Binance tweeted on May 8 that it had “temporarily” suspended BTC withdrawals due to a “large volume of pending transactions.”
It added that the transactions were still pending because “set fees did not anticipate the recent surge in [Bitcoin] network gas fees.”
Almost two hours after its initial tweet, the exchange provided an update stating that it was “replacing the pending [Bitcoin] withdrawal transactions with a higher fee so that mining pools pick them up.”
Nearly three hours after its initial tweet, Binance announced that Bitcoin withdrawals had resumed and that pending transactions were being processed with increased transaction fees.
It added that it was working to enable withdrawals through the Lightning Network, which it claimed could mitigate future withdrawal halts.
On May 7, Binance temporarily suspended Bitcoin withdrawals, citing an influx of blockchain transactions. It reopened withdrawals after more than an hour and a half.
The Bitcoin mempool had a backlog of approximately 400 thousand transactions, according to data from mempool.
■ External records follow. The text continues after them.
-- ==== Sys2Proof/Machine/Host.lean ====
section
/-! DEFINITION.  What the host does to the chip's registers and to HDM, the commands by their opcodes, and the release of a
command held for its tick (spec/03_mailboxes_and_cxl.md). -/

namespace Sys2Proof.Machine
open Sys2Proof

/-! ### The commands by their opcodes (R100) -/

/-- Range 0x00, which no channel but channel 0 accepts (R67). [DEDUCED, log 21] -/
def commands00 : List (CmdInfo × (Cmd → State → Res)) :=
  [(ddStatusInfo, ddStatus), (ddBeginInfo, ddBegin), (ddChunkInfo, ddChunk), (ddFinishInfo, ddFinish), (ddRestartInfo, ddRestart)]

/-- The commands of opcode range 0x01. -/
def commands01 : List (CmdInfo × (Cmd → State → Res)) :=
  [(identifyInfo, identify),
   (openSessionInfo, openSession),
   (closeSessionInfo, closeSession),
   (setInterruptsInfo, setInterrupts),
   (setChannelCeilingInfo, setChannelCeiling),
   (setNotifyInfo, setNotify),
   (setTrimInfo, setTrim),
   (keepaliveInfo, keepalive)]

/-- The commands of opcode range 0x02. -/
def commands02 : List (CmdInfo × (Cmd → State → Res)) :=
  [(defineStreamInfo, defineStream),
   (releaseStreamInfo, releaseStream),
   (setManifestInfo, setManifest)]

/-- The commands of opcode range 0x03. -/
def commands03 : List (CmdInfo × (Cmd → State → Res)) :=
  [(setPlaneInfo, setPlane),
   (readTimingInfo, readTiming)]

/-- The commands of opcode range 0x04. -/
def commands04 : List (CmdInfo × (Cmd → State → Res)) :=
  [(setReferenceInfo, setReference),
   (setSelectionPolicyInfo, setSelectionPolicy),
   (readReferencesInfo, readReferences)]

/-- The commands of opcode range 0x05. -/
def commands05 : List (CmdInfo × (Cmd → State → Res)) :=
  [(takeInfo, take),
   (salvoInfo, salvo),
   (cancelInfo, cancel),
   (lockDestinationInfo, lockDestination),
   (setGeneratorInfo, setGenerator),
   (readRoutesInfo, readRoutes)]

/-- The commands of opcode range 0x06. -/
def commands06 : List (CmdInfo × (Cmd → State → Res)) :=
  [(setFrameSyncInfo, setFrameSync),
   (readBerthsInfo, readBerths),
   (readWharfInfo, readWharf),
   (setWharfPolicyInfo, setWharfPolicy)]

/-- The commands of opcode range 0x07. -/
def commands07 : List (CmdInfo × (Cmd → State → Res)) :=
  [(setDestinationFormInfo, setDestinationForm),
   (setAncDestinationInfo, setAncDestination)]

/-- The commands of opcode range 0x08. -/
def commands08 : List (CmdInfo × (Cmd → State → Res)) :=
  [(setDetectorsInfo, setDetectors),
   (setLoudnessGroupInfo, setLoudnessGroup)]

/-- The commands of opcode range 0x09. -/
def commands09 : List (CmdInfo × (Cmd → State → Res)) :=
  [(setChannelGainInfo, setChannelGain),
   (setChannelDelayInfo, setChannelDelay),
   (setMixInfo, setMix),
   (setChannelOptionsInfo, setChannelOptions),
   (readAudioSourcesInfo, readAudioSources)]

/-- The commands of opcode range 0x0A. -/
def commands0A : List (CmdInfo × (Cmd → State → Res)) :=
  [(setHeadInfo, setHead),
   (setLayerInfo, setLayer),
   (setCoefficientsInfo, setCoefficients),
   (setLutInfo, setLut),
   (setAssayInfo, setAssay),
   (writeHallmarkInfo, writeHallmark),
   (setHallmarkRegionInfo, setHallmarkRegion),
   (readHeadInfo, readHead),
   (commitHeadInfo, commitHead)]

/-- The commands of opcode range 0x0B. -/
def commands0B : List (CmdInfo × (Cmd → State → Res)) :=
  [(laneControlInfo, laneControl),
   (setLanePolicyInfo, setLanePolicy)]

/-- The commands of opcode range 0x0C. -/
def commands0C : List (CmdInfo × (Cmd → State → Res)) :=
  [(readTwinInfo, readTwin),
   (setTwinPolicyInfo, setTwinPolicy),
   (resyncInfo, resync),
   (yieldHelmInfo, yieldHelm)]

/-- The commands of opcode range 0x0D. -/
def commands0D : List (CmdInfo × (Cmd → State → Res)) :=
  [(readClocksInfo, readClocks),
   (setPowerPolicyInfo, setPowerPolicy)]

/-- The commands of opcode range 0x0E. -/
def commands0E : List (CmdInfo × (Cmd → State → Res)) :=
  [(restartInfo, restart),
   (readStartsInfo, readStarts),
   (readLogbookInfo, readLogbook),
   (setJournalPolicyInfo, setJournalPolicy)]

/-- The commands of opcode range 0x0F. -/
def commands0F : List (CmdInfo × (Cmd → State → Res)) :=
  [(readFaultsInfo, readFaults),
   (setFaultPolicyInfo, setFaultPolicy),
   (injectFaultInfo, injectFault),
   (clearFirstFaultInfo, clearFirstFault)]

/-- The commands of opcode range 0x10. -/
def commands10 : List (CmdInfo × (Cmd → State → Res)) :=
  [(attestInfo, attest),
   (installKeyInfo, installKey),
   (swapKeyInfo, swapKey),
   (invalidateKeyInfo, invalidateKey),
   (readKeysInfo, readKeys),
   (scuttleInfo, scuttleCmd)]

/-- The commands of opcode range 0x11. -/
def commands11 : List (CmdInfo × (Cmd → State → Res)) :=
  [(stageImageInfo, stageImage),
   (setFollowListInfo, setFollowList),
   (handoverInfo, handover),
   (commitImageInfo, commitImage),
   (revertInfo, revert),
   (abortUpdateInfo, abortUpdate),
   (readFirmwareInfo, readFirmware)]

/-- Every command of the opcode index (R100) that channels 1 to 63 take, with its effect. -/
def commands : List (CmdInfo × (Cmd → State → Res)) :=
  commands00 ++ commands01 ++ commands02 ++ commands03 ++ commands04 ++ commands05 ++ commands06 ++ commands07 ++ commands08 ++ commands09 ++ commands0A ++ commands0B ++ commands0C ++ commands0D ++ commands0E ++ commands0F ++ commands10 ++ commands11

/-- The record of an opcode, at the head of its channel's ring: admitted, held, or left where it stands. [DESIGN CHOICE, log 9] -/
def runOpcode (opcode : Nat) (c : Cmd) (s : State) : State :=
  match commands.find? fun e => e.1.opcode = opcode with
  | some e => runCmd e.1 e.2 c s
  | none => runUnknown opcode c s

/-- A command of channel 0 runs, by its opcode (R63, R67). [DEDUCED, log 21] -/
def dockNow (opcode : Nat) (c : Cmd) (s : State) : State :=
  match commands00.find? fun e => e.1.opcode = opcode with
  | some e => dockRun e.1 e.2 c s
  | none => match commands.find? fun e => e.1.opcode = opcode with
    | some e => strayRun e.1 c s
    | none => unknownDock opcode c s

/-- The command held on a channel reaches its target tick (R76): it is admitted, and its channel is released.  It stays where
the channel cannot take it in this tick. -/
def releaseHeld (ch : Nat) (s : State) : State :=
  match (s.chan ch).held with
  | none => s
  | some (op, c) =>
    let s1 := s.onChan ch fun k => { k with held := none }
    if ch = 0 then (if s.now < c.targetTick then s else dockNow op c s1)
    else if s.now < c.targetTick ∨ gate c s1 = false then s else armGate s (runOpcode op c s1)

/-! ### Registers (R60, R62) -/

/-- The command that the staging registers hold (R62, R63, R78). -/
def stagedCmd (s : State) : Nat × Cmd :=
  let f := fun a n => leNat (memRead s.host.ddHeader a n)
  (f 0 2, { ch := 0, tag := f 2 2, session := f 4 2, flags := f 6 2, expectedGen := f 8 4, targetTick := f 0x10 8, length := f 0x18 4,
            payload := memRead s.host.ddPayload 0 (min (f 0x18 4) 4096) })

/-- A write of 1 to DD_COMMIT: header and payload as they are staged now become the executing command (R63). -/
def commitStaged (s : State) : State := commitDock (stagedCmd s).1 (stagedCmd s).2 (dockNow (stagedCmd s).1) s

/-- A write to BAR0: SCRATCH, the Dry Dock staging, DD_COMMIT, the doorbells and the MSI-X table take it, any other offset ignores
it.  Only aligned accesses of 4 and 8 bytes are supported (R62). [DEDUCED, log 23] -/
def bar0Write (off : Nat) (data : List Byte) (s : State) : State :=
  let n := data.length
  if (n ≠ 4 ∧ n ≠ 8) ∨ off % n ≠ 0 then s
  else if 0x0080 ≤ off ∧ off < 0x0088 then
    s.onHost fun h => { h with scratch := leNat (memRead (memWrite (memWrite [] 0 (toLe 8 h.scratch)) (off - 0x80) data) 0 8) }
  else if 0x0800 ≤ off ∧ off < 0x0820 then s.onHost fun h => { h with ddHeader := memWrite h.ddHeader (off - 0x800) data }
  else if off = 0x0840 then (if leNat data % 2 = 1 then commitStaged s else s)
  else if 0x0100 ≤ off ∧ off < 0x0300 ∧ off % 8 = 0 then doorbell ((off - 0x100) / 8) (leNat (data.take 2)) s
  else if 0x1000 ≤ off ∧ off < 0x2000 then s.onHost fun h => { h with ddPayload := memWrite h.ddPayload (off - 0x1000) data }
  else if 0x2000 ≤ off ∧ off < 0x2400 then sendUnmasked (msixWrite s (off - 0x2000) data)
  else s

/-- A write to a register space.  Configuration space and the component registers of BAR2 are held as written. [DEDUCED, log 23] -/
def registerWrite (space : RegSpace) (off : Nat) (data : List Byte) (s : State) : State :=
  if s.host.link = .down ∨ s.dev = .off then s
  else match space with
    | .bar0 => bar0Write off data (useIde s)
    | .bar2 => (useIde s).onHost fun h => { h with bar2 := memWrite h.bar2 (off % 65536) data }
    | .config => (useIde s).onHost fun h => { h with config := memWrite h.config (off % 4096) data }

/-! ### HDM (R56, R61, R64, R209, R307) -/

/-- The words of 32 bytes that an access of `n` bytes at `a` writes whole. [DEDUCED, log 23] -/
def wholeWord (a n w : Nat) : Bool := decide (a ≤ 32 * w) && decide (32 * (w + 1) ≤ a + n)

/-- A word of 32 bytes touches an access of `n` bytes at `a`. -/
def touchesWord (a n w : Nat) : Bool := decide (32 * w < a + n) && decide (a < 32 * (w + 1))

/-- A CXL.mem write at an HDM offset: the bytes are written, a word written whole is good again, and the pages of graphics back buffers that it
touches are recorded (R307). [DEDUCED, log 22] -/
def hostWrite (a : Nat) (data : List Byte) (s : State) : State :=
  if !s.hdmUp then s
  else
    let s1 := (markGraphics a data.length (useIde s)).hdmWrite a data
    s1.onHost fun h => { h with poison := h.poison.filter fun w => !wholeWord a data.length w }

/-- A CXL.mem read at an HDM offset: the bytes, poisoned where a word is uncorrectable (R209). [DEDUCED, log 22, 56] -/
def hostRead (a n : Nat) (s : State) : State :=
  if !s.hdmUp then s
  else (useIde s).onHost fun h => { h with readData := memRead s.hdm a n, readPoison := h.poison.any (touchesWord a n) }

/-! ### The meanings -/

/-- REGISTER_WRITE (R62). -/
def execRegisterWrite (space : RegSpace) (offset : Nat) (data : List Byte) (s : State) : Answer := answer (registerWrite space offset data s)

/-- HOST_HDM_WRITE (R307), at a host physical address: no address outside the two ranges of R61 exists. [DEDUCED, log 22] -/
def execHostHdmWrite (addr : Nat) (data : List Byte) (s : State) : Answer :=
  if !s.hdmUp then answer s
  else match hdmOffset s addr data.length with
    | some a => answer (hostWrite a data s)
    | none => .fault (.noSuchHdmAddress addr)

/-- HOST_HDM_READ (R209), at a host physical address: no address outside the two ranges of R61 exists. [DEDUCED, log 22] -/
def execHostHdmRead (addr length : Nat) (s : State) : Answer :=
  if !s.hdmUp then answer s
  else match hdmOffset s addr length with
    | some a => answer (hostRead a length s)
    | none => .fault (.noSuchHdmAddress addr)

/-- AT_TICK_RELEASE (R76). -/
def execAtTickRelease (ch : Nat) (s : State) : Answer := answer (releaseHeld ch s)

end Sys2Proof.Machine
end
This number increased to roughly 485,000 during Binance’s second withdrawal halt.
A mempool is a location where Bitcoin network transactions “wait” before each blockchain node verifies them.
According to data from CryptoQuant, Binance saw substantial Bitcoin net negative outflows on May 7, with approximately 175,650 BTC worth roughly $4.95 billion leaving the exchange.
Binance asserted that this discharge data represented Bitcoin transfers between its hot and cold wallets.
According to recent data, the price of Bitcoin has dropped approximately 3.5% from its weekly peak of over $29,700 on May 6.